Families hide their secrets like heirlooms.
At one time everyone knew the value of the treasure. But after generations pass
a forgetting sets in. The hint of meaning either points to something valuable,
or it points to nothing at all. But the compulsion to find the hidden heirloom
of a family story remains powerful.
If there was a first Eva, what kind of
effect might that person have had upon the family's history and all of us who
share it. How did her presence as secret, as hint or as reality create my
grandmother to be the person Mary Jane knew? And since this Grandma Klimek
became such a power in all our lives, how might knowing the first Eva's story
have affected that.
We have only a name and date inscribed
upon the census record. A hint. And I'm writing. Here's a small scene in which
the grandmother character is looking at her treasures and remembering:
A
slower pace might serve me better, she thought as she
prepared herself for bed. She sat in front of her dresser and opened the bottom
drawer where she kept things too beautiful to wear. Now and then, when she
felt her blood pressure rising, and when her head began to buzz, she opened these drawers and took each article of clothing out of its tissue paper
wrapping to lay it on the bed and admire it. The bedroom lamp cast a rosy glow
over the contents of the drawer as she removed the delicate lace and linen
handkerchiefs, then the silk undergarments. She ran her hand over
the rose colored panties, much too fine to wear, almost too fine to touch, especially
if she had been cleaning house and her fingertips had cracked from the lye
soap. She opened the silver colored box and, careful not to wrinkle it, folded
back light blue tissue. It pleased her every time because the tissue wasn’t
white, wasn’t ordinary, just as the cobalt blue satin nightgown in the box had
nothing about it anybody could call ordinary. The little card from the store in Roseau remained tucked in the
corner of the box exactly where she found it years ago. She lifted
the nightgown from the box, stood up, and held the gorgeous thing to her body.

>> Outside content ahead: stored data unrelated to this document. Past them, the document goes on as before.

-- ==== Sys2Proof/Machine/Down.lean ====
section
/-! DEFINITION. Downstream data (R320, R324, R373, R374): reassembly of SDUs and blocks into Pool buffers, and the resequencing of
bonded SDUs. -/

namespace Sys2Proof.Machine

/-! ## Blocks (R324) -/

/-- Fields of a block header (Table PON-3). -/
def bhDev (h : List Byte) : Nat := recF h 0 0 6
def bhCarrier (h : List Byte) : Nat := recF h 1 0 2
def bhTag (h : List Byte) : Nat := rec16 h 2
def bhTbs (h : List Byte) : Nat := rec32 h 8
def bhOff (h : List Byte) : Nat := recF h 12 0 24

def State.openBlock (s : State) (p e : Nat) : Option OpenBlock := (s.port p).blocks.find? (fun b => b.entry == e)

def State.setBlock (s : State) (p e : Nat) (b : Option OpenBlock) : State :=
  s.modPort p (fun x => { x with blocks := x.blocks.filter (fun y => y.entry != e) ++ b.toList })

/-- An open block discarded with its buffers; `f` counts it. -/
def State.dropBlock (s : State) (p e : Nat) (f : Fld) : State :=
  match s.openBlock p e with
  | some b => ((s.freeAll (portOwner p) b.bufs).setBlock p e none).incRg f p
  | none => s

/-- The notices of a complete block, in buffer order (R325). -/
def State.blockNotices (s : State) (p e : Nat) (b : OpenBlock) (size : Nat) : State :=
  let x := (s.port p).entry e
  let len := bhTbs b.hdr / 8
  let n := b.bufs.length
  (List.range n).foldl (fun s k =>
    s.ponGive p x.ring (b.bufs.getD k 0) (fun h =>
      ponNotice h (min size (len - k * size)) p x.kind (k + 1 == n) false (bhDev b.hdr) e k (bhTag b.hdr))) s

/-- A segment of a block on a KIND 2 entry (R324): its header, then its bytes at OFFSET. -/
def State.segment (s : State) (p e : Nat) (sdu : List Byte) : State :=
  let x := (s.port p).entry e
  let h := sdu.take 16
  let d := sdu.drop 16
  let size := 2 ^ (s.pclass x.cls).size
  let s := match s.openBlock p e with
    | some b => if bhTag b.hdr = bhTag h && b.next = bhOff h then s else s.dropBlock p e R.PON_BLOCK_BLOCK_DROP
    | none => s
  let s := if (s.openBlock p e).isNone && bhOff h = 0 then s.setBlock p e (some ⟨e, h, 0, [], s.tk.localNs⟩) else s
  match s.openBlock p e with
  | none => s
  | some b =>
    -- a buffer is allocated when its first segment arrives
    let a := if b.bufs.length ≤ bhOff h / size then s.alloc (portOwner p) x.cls else ⟨Sc.ok, 0, s⟩
    let s := a.st
    if a.status ≠ Sc.ok then s.dropBlock p e R.PON_DROP_REASM_DROP
    else
      let bufs := if a.val = 0 then b.bufs else b.bufs ++ [a.val]
      let s := match s.handleMem (bufs.getD (bhOff h / size) 0) with
        | some (m, _) => s.write (m + bhOff h % size) d
        | none => s
      let b := { b with next := b.next + d.length, bufs := bufs }
      if bhTbs b.hdr / 8 ≤ b.next then (s.setBlock p e none).blockNotices p e b size
      else s.setBlock p e (some b)

/-- A whole SDU passed to reassembly (R320, R324): a segment of a KIND 2 entry, a plain SDU of a KIND 0 or 1 entry. -/
def State.passSdu (s : State) (p e : Nat) (sdu : List Byte) : State :=
  match ((s.port p).entry e).kind with
  | 2 => s.segment p e sdu
  | 0 | 1 => s.ponDeliver p e sdu
  | _ => s

/-! ## Resequencing (R372 to R374) -/

/-- S in nanoseconds: the mean of the differences measured (R372). -/
def State.skewNs (s : State) : Int :=
  if s.bond.skews.isEmpty then 0 else s.bond.skews.sum / (s.bond.skews.length : Int)

def State.bondPort (s : State) (id : Nat) : BondPort := (s.bond.down.find? (fun b => b.portId == id)).getD { portId := id }

def State.setBondPort (s : State) (b : BondPort) : State :=
  { s with bond := { s.bond with down := s.bond.down.filter (fun x => x.portId != b.portId) ++ [b] } }

/-- Steps of SEQ from `b` to `a`, modulo 2^24. -/
def seq24 (a b : Nat) : Nat := (a + 2 ^ 24 - b) % 2 ^ 24

/-- The held SDU of a bonded PORT_ID that its expected SEQ comes to first. -/
def BondPort.nearest (b : BondPort) (ex : Nat) : Option HeldSdu :=
  b.held.foldl (fun (m : Option HeldSdu) h =>
    match m with
    | none => some h
    | some k => if seq24 h.seq ex < seq24 k.seq ex then some h else some k) none

/-- Held SDUs passed on while the expected SEQ is held; the count bounds the recursion. -/
def State.bondRun (id : Nat) : Nat → State → State
  | 0, s => s
  | n + 1, s =>
    let b := s.bondPort id
    match b.expect with
    | none => s
    | some ex =>
      match b.held.find? (fun h => h.seq == ex) with
      | none => s
      | some h =>
        let s := s.setBondPort { b with expect := some ((ex + 1) % 2 ^ 24), held := b.held.filter (fun k => k.seq != ex) }
        State.bondRun id n (s.passSdu h.member h.entry h.data)

/-- Advance past missing SEQs of a PORT_ID up to `target`, each counted in SEQ_LOSS, and pass on what has become deliverable. -/
def State.bondAdvance (s : State) (id target : Nat) : State :=
  let b := s.bondPort id
  match b.expect with
  | none => s
  | some ex =>
    let s := (s.setBondPort { b with expect := some target }).incRg R.BND_SEQ_SEQ_LOSS 0 0 (seq24 target ex)
    State.bondRun id b.held.length s

/-- Bytes held in the resequencing store. -/
def State.storeUsed (s : State) : Nat := ((s.bond.down.flatMap (·.held)).map (fun h => h.data.length)).sum

/-- Make room in the store of 1 MiB for an SDU of `n` bytes with SEQ `seq` of PORT_ID `id` (R374); the count bounds the recursion. -/
def State.makeRoom (id seq n : Nat) : Nat → State → State
  | 0, s => s
  | k + 1, s =>
    if s.storeUsed + n ≤ 2 ^ 20 || (s.bondPort id).expect = some seq then s
    else
      let all := s.bond.down.flatMap (fun b => b.held.map (fun h => (b.portId, h)))
      match all.foldl (fun (m : Option (Nat × HeldSdu)) x =>
          match m with
          | none => some x
          | some y => if x.2.at_ < y.2.at_ then some x else some y) none with
      | none => s
      | some (w, _) =>
        let b := s.bondPort w
        match b.expect with
        | none => s
        | some ex =>
          let near := ((b.nearest ex).map (·.seq)).getD ex
          let target := if w = id && seq24 seq ex < seq24 near ex then seq else near
          State.makeRoom id seq n k ((s.incRg R.BND_FULL_STORE_FULL 0 0 (seq24 target ex)).bondAdvance w target)

/-- A bonded SDU arrives on a member (R373): its shim (Table BND-1) comes before it. -/
def State.bondArrive (s : State) (p e : Nat) (whole : List Byte) : State :=
  let id := ((s.port p).entry e).portId
  let seq := recF whole 0 0 24
  let sdu := whole.drop 4
  if s.bndState = 1 then s.passSdu p e sdu
  else
    let b := s.bondPort id
    match b.expect with
    | none => (s.setBondPort { b with expect := some ((seq + 1) % 2 ^ 24) }).passSdu p e sdu
    | some ex =>
      if seq = ex then
        State.bondRun id b.held.length ((s.setBondPort { b with expect := some ((ex + 1) % 2 ^ 24) }).passSdu p e sdu)
      else if 2 ^ 23 ≤ seq24 seq ex || b.held.any (fun h => h.seq == seq) then s.incRg R.BND_SEQ_LATE
      else
        let s := State.makeRoom id seq sdu.length (s.bond.down.flatMap (·.held)).length s
        let b := s.bondPort id
        if b.expect = some seq then
          State.bondRun id b.held.length ((s.setBondPort { b with expect := some ((seq + 1) % 2 ^ 24) }).passSdu p e sdu)
        else s.setBondPort { b with held := b.held ++ [⟨p, e, seq, sdu, s.tk.localNs⟩] }

/-- With a member gone nothing more is waited for: every PORT_ID goes on to what it holds (R377); the count bounds the recursion. -/
def State.bondFlush (id : Nat) : Nat → State → State
  | 0, s => s
  | n + 1, s =>
    let b := s.bondPort id
    match b.expect with
    | some ex => match b.nearest ex with
      | some h => State.bondFlush id n (s.bondAdvance id h.seq)
      | none => s
    | none => s

/-- Every bonded PORT_ID goes on to what it holds. -/
def State.bondFlushAll (s : State) : State :=
  s.bond.down.foldl (fun s b => State.bondFlush b.portId b.held.length s) s

end Sys2Proof.Machine
end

In the full-length mirror on the front of her wardrobe, she could see that the
gown still enhanced the color of her skin and brought out in her something that
was once quite stunning. She folded it again and hid it between the layers of
blue tissue, thinking as she did so how this had been her way for so many years
that it, too, was now a part of her, perhaps her essence, though she hoped that
it was not.
There was more. Much more. Her dresser
drawer contained photographs. The red enameled box filled with letters. Boxes
and boxes of jewelry, stylish in its day. A faux-pearl ring. A bracelet made of
rosy gold. By the time she reached the bottom of the drawer, she had covered her
bed with finery. She felt high, as she used to in prohibition days when she
drank too much bootlegged Canadian Club whiskey. The one box remained at the
bottom of the drawer. Usually she would leave it there, unopened. What was the
use? She knew what the box held. But she wanted to see, to gaze on the shawl, to close her hand
around the cool amber.
She lifted the box from the drawer and
set it on her lap. She took a deep breath before removing the cover. The sight
of the blue silk brocade shawl, unchanged over all these years, drove her heart
up into her throat. Her breath caught on it. She made a little sound,
involuntary, a moan. Her hand, seeming of his own accord, moved to the pendant on
its gold chain, the smooth German amber containing the honeybee that lived a
million years ago and had been trapped and preserved all that time in the sap
of an ancient tree. She stared at it as though she had never seen it before,
and holding it in her hand, felt almost worshipful, as though she held a relic
and had become lost in contemplation. She sat for what must have been an hour holding the pendant, surrounded by the things too beautiful to wear, until her breathing deepened like the breathing of someone in a dream, and the buzzing in
her head disappeared. Then she returned the pendant and the shawl to their box
and replaced it in the bottom of the drawer. On top of it she organized all the
other finery, closed the drawer, and turned out the light.